I'd be willing to bet that $9.95 is break-even cost on the fob, and the $1.95 gets split evenly between RSA and AOL.

So far, analysts predict this to only appeal to a narrow range of AOLers, guesstimating 5 to 15% of the member population. On the low side, let's take 5% of 30MM users, = 1.5MM people. At a measley $0.975 each (revenue split with RSA), * 1.5MM users, that's $1.4MM per month, that's about $17MM/year of revenue for AOL and $17MM/year for RSA.
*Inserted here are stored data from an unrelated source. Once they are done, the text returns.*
-- ==== Sys2Proof/Machine/Fetch.lean ====
section
/-! DEFINITION. What moves next. The block fetches no instruction from memory (30_encoding.md R134): a program is a trace, which is
also the schedule of the three agents (R135), held in `State.sched`. This file reads the next entry (log 6, log 11). -/

namespace Sys2Proof.Machine

/-- What the next step does. -/
inductive Move where
  /-- An operation, by `exec`. -/
  | run (i : Instr)
  /-- A CMD write that is answered NOT_SUPPORTED (30_encoding.md R129). -/
  | notSupported
  /-- The second half of STOP (43_engine_facade.md R228). -/
  | stopFinish
  /-- The reset input (70_reset_and_hazards.md R320). -/
  | rst
  /-- No agent moves. -/
  | idle
  /-- The schedule names a move the spec does not have. -/
  | refuse (r : Refusal)
  deriving DecidableEq, Repr

/-- What a word does on a port (30_encoding.md R125, R127, R129; 60_exceptions.md R300 (1)). -/
def moveOf (port : Port) (w : Word) : Move :=
  match port with
  | .client =>
    match decode w with
    | .ok i => if i.external then .run i else .notSupported
    | .error _ => .notSupported
  | .sequencer =>
    match decode w with
    | .ok i => if i.external || i.deviceMove then .refuse .wrongAgent else .run i
    | .error _ => .refuse .reservedTag
  | .device =>
    match decode w with
    | .ok i => if i.deviceMove then .run i else .refuse .wrongAgent
    | .error _ => .refuse .reservedTag

/-- What the block does by itself when the environment schedules nothing more: the enabled Worker step, else the second half of
STOP if it is enabled, else nothing (70_reset_and_hazards.md R352 (a), (b); log 11). -/
def autonomousMove (s : State) : Move :=
  match workerOp s with
  | some i => .run i
  | none => if stopFinishEnabled s then .stopFinish else .idle

/-- The next move: what the first entry of the schedule says (30_encoding.md R135). -/
def nextMove (s : State) : Move :=
  match s.sched with
  | [] => autonomousMove s
  | .op o :: _ => moveOf o.port o.word
  | .worker :: _ =>
    match workerOp s with
    | some i => .run i
    | none => .refuse .noWorkerStep
  | .workerStar :: _ =>
    match workerOp s with
    | some i => .run i
    | none => .idle
  | .stopFinish :: _ => if stopFinishEnabled s then .stopFinish else .idle
  | .echoFill :: _ => .run .devRxFill
  | .rst :: _ => .rst

/-- The bus of the DEV_RX_FILL of an echo: the frame just appended to `wire`, well-formed (44_device_agent.md R267). -/
def echoBus (s : State) : Bus :=
  { s.bus with data := s.wire.getLastD [], len := (s.wire.getLastD []).length, devFlags := 0#32 }

/-- The state the next move starts from: the entry is taken off the schedule (`W*` stays while a Worker step is enabled) and its
operands stand on the bus. -/
def afterFetch (s : State) : State :=
  match s.sched with
  | [] => s
  | .op o :: rest => { s with sched := rest, bus := o.bus }
  | .worker :: rest => { s with sched := rest }
  | .workerStar :: rest =>
    match workerOp s with
    | some _ => s
    | none => { s with sched := rest }
  | .stopFinish :: rest => { s with sched := rest }
  | .echoFill :: rest => { s with sched := rest, bus := echoBus s }
  | .rst :: rest => { s with sched := rest }

/-- The agent that issues a word (60_exceptions.md R300 (1)); a reserved op only ever stands on CMD (30_encoding.md R129). -/
def fetchPort (w : Word) : Port :=
  match decode w with
  | .ok i => if i.external then .client else if i.deviceMove then .device else .sequencer
  | .error _ => .client

/-- The status word that a code called on ring `d` reads first, as RING_INIT leaves it (40_ring_primitives.md R151), where the region
has not been mapped: a caller stands on a ring that INIT has built. Log 21. -/
def ringBuilt (d : Dir) (slot : Nat) (s : State) : State :=
  if s.regionValid then s else { s with mem := s.mem.setWord (statusAddr s.cfg d slot) (initStatus s.cfg d) }

/-- The sequencer's position at which an internal code is the next one (10_state.md R30, R31: `wstate` and `wphase` are what the
block has for a program counter), or inside the caller of an embedded code. Log 21. -/
def fetchPosition (w : Word) (s : State) : State :=
  match decode w with
  | .ok .irqWait => { s with wstate := .waiting }
  | .ok .statusRdclr => { s with wstate := .processing, wphase := .rdclr }
  | .ok .linkPhase => { s with wstate := .processing, wphase := .link }
  | .ok .rxDrain => { s with wstate := .processing, wphase := .rx }
  | .ok .abnormalCount => { s with wstate := .processing, wphase := .abn }
  | .ok .txReclaimPass => { s with wstate := .processing, wphase := .txr }
  | .ok (.ringInit _) => standInside .init s
  | .ok .tryClaimNextTx => standInside .queueTx (ringBuilt .tx s.txClaimCur s)
  | .ok .submitTx => standInside .queueTx (ringBuilt .tx s.txClaimCur s)
  | .ok .reclaimTxCompleted => standInside .txReclaimPass s
  | .ok .reapRx => standInside .rxDrain (ringBuilt .rx s.rxCur s)
  | .ok .linkUpdate => standInside .linkPhase s
  | .ok _ => s
  | .error _ => s

/-- Puts a word at the head of the schedule, on the port that issues it, with the operands now on the bus. -/
def placeWord (w : Word) (s : State) : State :=
  let s := fetchPosition w s
  { s with sched := .op ⟨fetchPort w, w, s.bus⟩ :: s.sched }

end Sys2Proof.Machine
end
I'd like to be the guy who found $17MM of revenue for my company.

Plus, as it's already there to support employees, the infrastructure is already built in to the AOL login servers, so there is no net new cost there.

Last I knew, only OpsSec had access to bind/unbind fobs, sometimes you also needed to resync them. But, it would be trivial to train the member services team on resetting the fobs, resetting, etc.

From a security perspective, now instead of simply calling up and pretending to be you to get your password reset, I call up pretending to be you, and have lost "my" fob and get the account unbound until I find it... but maybe they'll have some precautions around that.